# Extracted entries:

------

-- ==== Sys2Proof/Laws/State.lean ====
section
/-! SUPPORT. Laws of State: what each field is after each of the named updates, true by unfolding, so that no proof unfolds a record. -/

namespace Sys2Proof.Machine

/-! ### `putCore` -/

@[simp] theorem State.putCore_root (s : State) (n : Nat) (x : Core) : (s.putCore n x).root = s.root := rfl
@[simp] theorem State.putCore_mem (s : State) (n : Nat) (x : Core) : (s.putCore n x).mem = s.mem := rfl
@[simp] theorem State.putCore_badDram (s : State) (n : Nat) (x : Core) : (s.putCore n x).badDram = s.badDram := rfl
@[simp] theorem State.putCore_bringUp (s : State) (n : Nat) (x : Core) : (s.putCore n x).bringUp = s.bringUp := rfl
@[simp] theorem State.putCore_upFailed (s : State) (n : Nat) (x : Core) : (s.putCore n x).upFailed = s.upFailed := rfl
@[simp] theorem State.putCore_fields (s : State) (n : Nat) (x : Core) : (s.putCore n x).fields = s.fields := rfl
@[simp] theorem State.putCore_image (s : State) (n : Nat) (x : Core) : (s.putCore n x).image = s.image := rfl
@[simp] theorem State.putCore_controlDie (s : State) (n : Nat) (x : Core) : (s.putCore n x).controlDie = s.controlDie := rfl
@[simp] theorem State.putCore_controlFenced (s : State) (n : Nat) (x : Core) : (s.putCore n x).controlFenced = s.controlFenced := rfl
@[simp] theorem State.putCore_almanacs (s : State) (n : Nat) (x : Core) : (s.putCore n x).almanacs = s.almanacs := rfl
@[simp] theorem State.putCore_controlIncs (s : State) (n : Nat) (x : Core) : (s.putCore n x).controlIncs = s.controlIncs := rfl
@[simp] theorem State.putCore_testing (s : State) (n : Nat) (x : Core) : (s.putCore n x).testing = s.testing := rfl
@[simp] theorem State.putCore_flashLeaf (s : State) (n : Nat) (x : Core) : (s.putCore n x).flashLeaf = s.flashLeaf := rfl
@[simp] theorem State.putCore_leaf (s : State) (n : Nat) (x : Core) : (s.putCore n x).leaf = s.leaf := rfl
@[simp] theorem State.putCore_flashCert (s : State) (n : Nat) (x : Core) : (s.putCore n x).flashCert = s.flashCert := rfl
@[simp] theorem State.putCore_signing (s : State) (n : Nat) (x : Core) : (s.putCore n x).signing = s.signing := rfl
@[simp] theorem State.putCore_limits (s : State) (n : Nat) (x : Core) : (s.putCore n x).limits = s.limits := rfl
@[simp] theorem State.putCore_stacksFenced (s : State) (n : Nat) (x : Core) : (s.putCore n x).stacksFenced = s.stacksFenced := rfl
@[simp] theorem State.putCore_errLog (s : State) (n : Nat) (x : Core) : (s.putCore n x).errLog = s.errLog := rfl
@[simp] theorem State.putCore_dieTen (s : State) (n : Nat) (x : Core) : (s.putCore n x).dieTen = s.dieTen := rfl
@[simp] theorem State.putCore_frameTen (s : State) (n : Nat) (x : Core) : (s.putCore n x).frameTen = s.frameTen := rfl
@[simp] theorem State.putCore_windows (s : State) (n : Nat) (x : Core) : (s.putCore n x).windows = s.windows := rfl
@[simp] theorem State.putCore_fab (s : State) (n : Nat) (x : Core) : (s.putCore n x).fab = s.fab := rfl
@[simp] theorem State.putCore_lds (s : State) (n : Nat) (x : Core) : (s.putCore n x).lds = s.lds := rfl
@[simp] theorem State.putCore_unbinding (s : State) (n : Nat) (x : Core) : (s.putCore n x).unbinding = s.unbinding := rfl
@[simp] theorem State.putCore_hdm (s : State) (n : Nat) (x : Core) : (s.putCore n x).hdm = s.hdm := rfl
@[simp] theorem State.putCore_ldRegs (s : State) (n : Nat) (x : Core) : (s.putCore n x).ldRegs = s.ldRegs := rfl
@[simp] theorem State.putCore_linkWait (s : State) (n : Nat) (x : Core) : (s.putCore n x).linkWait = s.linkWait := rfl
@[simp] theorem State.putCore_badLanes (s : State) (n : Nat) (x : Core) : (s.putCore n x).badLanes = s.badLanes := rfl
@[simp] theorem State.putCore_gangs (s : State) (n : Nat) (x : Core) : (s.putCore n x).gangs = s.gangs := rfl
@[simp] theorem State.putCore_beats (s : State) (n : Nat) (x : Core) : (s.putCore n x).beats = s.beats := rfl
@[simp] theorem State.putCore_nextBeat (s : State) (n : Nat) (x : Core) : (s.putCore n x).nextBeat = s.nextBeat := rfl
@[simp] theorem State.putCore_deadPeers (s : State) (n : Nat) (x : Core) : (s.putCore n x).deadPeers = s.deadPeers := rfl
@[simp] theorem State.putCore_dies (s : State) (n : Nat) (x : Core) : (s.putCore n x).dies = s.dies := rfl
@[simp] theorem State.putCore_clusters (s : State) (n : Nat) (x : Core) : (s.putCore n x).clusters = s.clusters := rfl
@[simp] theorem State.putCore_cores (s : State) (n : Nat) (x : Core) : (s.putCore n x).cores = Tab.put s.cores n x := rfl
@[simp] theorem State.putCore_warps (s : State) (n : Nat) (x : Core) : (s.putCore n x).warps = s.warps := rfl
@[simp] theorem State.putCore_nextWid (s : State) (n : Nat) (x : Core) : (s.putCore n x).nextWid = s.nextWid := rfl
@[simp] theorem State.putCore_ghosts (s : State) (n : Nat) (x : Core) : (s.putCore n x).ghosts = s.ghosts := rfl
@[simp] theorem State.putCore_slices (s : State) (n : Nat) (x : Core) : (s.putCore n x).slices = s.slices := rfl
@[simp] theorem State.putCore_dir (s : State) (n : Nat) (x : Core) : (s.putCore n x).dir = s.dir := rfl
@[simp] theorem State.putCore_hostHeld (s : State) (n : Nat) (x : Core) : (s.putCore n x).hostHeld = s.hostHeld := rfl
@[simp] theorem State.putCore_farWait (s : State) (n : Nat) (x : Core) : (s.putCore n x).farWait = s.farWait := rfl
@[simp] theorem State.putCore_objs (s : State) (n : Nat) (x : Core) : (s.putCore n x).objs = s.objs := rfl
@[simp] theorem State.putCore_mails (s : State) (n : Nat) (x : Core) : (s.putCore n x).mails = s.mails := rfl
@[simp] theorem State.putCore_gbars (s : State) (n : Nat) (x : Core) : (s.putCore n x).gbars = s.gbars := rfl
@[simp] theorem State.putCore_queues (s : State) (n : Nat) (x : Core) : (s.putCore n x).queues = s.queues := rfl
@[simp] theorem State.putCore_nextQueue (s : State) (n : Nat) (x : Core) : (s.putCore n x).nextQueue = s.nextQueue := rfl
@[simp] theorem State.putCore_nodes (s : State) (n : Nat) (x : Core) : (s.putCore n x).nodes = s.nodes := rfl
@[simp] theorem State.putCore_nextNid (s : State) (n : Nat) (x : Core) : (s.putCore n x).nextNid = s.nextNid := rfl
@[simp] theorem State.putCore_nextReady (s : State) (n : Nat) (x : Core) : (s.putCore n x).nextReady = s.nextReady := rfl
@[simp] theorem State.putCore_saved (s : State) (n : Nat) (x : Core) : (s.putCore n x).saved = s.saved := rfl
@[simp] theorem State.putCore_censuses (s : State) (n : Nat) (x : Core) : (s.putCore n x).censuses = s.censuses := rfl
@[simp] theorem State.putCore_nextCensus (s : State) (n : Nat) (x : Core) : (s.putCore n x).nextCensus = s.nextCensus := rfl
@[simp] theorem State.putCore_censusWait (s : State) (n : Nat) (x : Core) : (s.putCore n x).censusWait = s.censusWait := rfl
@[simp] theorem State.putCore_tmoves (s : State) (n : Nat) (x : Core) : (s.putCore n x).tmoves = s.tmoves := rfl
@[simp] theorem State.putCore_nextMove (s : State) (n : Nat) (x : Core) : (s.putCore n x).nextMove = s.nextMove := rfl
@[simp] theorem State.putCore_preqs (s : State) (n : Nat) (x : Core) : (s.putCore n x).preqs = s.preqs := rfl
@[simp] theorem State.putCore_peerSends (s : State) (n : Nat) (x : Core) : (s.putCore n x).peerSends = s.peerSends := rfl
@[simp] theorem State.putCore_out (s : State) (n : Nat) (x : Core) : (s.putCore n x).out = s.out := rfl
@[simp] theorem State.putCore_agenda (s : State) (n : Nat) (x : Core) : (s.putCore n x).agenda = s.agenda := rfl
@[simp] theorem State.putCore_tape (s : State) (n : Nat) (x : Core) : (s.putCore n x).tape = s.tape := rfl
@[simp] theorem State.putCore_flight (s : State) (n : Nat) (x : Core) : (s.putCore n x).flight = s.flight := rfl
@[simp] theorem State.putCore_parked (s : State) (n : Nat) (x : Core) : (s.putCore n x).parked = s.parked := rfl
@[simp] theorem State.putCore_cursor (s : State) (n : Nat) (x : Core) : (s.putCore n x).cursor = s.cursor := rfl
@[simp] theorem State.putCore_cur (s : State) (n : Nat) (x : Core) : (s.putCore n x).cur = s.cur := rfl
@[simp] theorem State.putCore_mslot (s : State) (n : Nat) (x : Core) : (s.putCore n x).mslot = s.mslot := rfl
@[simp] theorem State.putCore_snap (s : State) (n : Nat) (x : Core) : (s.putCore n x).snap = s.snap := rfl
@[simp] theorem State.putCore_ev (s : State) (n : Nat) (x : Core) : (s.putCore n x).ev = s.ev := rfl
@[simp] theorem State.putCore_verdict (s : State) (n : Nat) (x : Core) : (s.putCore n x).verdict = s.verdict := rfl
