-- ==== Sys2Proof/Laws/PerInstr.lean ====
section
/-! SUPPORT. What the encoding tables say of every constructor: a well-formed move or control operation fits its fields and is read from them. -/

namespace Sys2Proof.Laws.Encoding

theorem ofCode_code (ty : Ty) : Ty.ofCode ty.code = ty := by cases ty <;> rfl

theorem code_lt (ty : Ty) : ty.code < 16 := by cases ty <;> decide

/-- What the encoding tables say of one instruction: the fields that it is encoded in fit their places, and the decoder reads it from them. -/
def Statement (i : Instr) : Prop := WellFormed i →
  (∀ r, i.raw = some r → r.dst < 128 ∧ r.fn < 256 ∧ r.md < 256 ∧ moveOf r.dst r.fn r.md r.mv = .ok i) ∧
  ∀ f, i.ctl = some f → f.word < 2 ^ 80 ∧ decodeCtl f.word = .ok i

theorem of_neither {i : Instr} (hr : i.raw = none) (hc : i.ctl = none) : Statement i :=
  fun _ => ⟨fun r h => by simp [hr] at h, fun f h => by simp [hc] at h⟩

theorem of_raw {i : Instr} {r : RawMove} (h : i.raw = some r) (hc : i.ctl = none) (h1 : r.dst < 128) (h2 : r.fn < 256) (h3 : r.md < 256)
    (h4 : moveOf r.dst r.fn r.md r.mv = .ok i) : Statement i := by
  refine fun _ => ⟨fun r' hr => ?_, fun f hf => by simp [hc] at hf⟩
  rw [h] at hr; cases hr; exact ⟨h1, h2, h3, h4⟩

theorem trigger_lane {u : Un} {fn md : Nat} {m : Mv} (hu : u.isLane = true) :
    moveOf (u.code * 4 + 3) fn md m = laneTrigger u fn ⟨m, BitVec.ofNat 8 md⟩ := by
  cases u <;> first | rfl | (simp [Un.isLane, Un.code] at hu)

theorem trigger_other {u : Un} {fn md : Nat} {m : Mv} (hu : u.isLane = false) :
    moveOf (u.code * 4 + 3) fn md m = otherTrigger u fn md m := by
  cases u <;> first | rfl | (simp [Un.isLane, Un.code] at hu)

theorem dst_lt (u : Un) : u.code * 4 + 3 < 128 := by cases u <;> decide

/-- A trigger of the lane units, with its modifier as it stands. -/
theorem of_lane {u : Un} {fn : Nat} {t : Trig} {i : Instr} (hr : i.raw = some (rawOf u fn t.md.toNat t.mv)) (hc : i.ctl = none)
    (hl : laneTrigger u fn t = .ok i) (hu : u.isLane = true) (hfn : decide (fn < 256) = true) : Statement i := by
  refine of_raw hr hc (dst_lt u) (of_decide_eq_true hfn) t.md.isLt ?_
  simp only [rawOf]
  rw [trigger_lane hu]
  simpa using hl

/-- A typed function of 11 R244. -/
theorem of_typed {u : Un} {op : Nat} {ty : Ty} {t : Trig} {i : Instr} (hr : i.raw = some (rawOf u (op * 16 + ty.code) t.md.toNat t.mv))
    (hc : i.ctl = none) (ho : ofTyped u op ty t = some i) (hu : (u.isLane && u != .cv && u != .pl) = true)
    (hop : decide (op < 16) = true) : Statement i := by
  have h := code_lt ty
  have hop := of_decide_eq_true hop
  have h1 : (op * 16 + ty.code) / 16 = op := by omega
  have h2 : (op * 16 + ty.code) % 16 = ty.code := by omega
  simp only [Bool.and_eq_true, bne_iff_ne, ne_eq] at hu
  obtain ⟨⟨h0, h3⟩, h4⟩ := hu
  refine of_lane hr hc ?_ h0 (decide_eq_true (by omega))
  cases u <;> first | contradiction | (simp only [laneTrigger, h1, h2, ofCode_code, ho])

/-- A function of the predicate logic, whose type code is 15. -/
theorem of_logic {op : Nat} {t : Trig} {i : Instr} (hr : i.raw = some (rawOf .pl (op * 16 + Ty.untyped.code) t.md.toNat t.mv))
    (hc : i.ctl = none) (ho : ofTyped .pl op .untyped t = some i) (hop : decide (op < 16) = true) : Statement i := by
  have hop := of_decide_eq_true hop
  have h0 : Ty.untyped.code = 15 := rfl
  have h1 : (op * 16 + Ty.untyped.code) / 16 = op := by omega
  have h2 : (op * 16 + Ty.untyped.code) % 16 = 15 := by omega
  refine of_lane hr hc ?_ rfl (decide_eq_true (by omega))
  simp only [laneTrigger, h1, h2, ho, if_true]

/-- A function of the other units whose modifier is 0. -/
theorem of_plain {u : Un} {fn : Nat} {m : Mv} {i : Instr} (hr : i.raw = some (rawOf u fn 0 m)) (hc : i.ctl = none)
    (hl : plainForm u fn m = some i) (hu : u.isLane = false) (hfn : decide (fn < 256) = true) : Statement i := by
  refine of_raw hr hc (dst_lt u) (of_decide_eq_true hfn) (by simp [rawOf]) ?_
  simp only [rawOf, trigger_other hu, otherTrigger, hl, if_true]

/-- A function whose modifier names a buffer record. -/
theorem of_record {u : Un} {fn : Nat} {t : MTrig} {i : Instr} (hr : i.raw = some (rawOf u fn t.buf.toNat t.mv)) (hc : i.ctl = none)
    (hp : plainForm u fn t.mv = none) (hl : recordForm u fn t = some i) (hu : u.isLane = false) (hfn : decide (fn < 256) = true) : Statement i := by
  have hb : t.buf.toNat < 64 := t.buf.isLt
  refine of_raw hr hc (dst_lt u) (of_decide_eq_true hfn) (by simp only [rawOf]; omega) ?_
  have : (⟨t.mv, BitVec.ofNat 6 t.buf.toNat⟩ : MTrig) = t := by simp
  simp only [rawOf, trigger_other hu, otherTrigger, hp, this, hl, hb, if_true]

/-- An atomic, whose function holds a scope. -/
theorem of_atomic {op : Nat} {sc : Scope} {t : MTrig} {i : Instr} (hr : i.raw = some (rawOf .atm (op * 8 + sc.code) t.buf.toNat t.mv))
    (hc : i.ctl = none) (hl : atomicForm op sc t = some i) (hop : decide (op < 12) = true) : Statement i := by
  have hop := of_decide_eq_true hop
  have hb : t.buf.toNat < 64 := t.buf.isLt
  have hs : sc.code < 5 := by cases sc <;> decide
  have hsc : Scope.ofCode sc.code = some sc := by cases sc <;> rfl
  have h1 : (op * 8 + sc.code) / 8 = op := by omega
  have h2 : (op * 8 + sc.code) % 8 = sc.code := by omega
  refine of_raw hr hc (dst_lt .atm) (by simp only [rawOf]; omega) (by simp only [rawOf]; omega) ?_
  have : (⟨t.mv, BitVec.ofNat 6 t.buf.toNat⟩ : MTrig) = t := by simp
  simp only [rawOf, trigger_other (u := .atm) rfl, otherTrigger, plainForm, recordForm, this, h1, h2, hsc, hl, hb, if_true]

------

# Action item:
Your answer should consist of all lines in the listing above that contain "ofTyped".

# Result:
    (hc : i.ctl = none) (ho : ofTyped u op ty t = some i) (hu : (u.isLane && u != .cv && u != .pl) = true)
    (hc : i.ctl = none) (ho : ofTyped .pl op .untyped t = some i) (hop : decide (op < 16) = true) : Statement i := by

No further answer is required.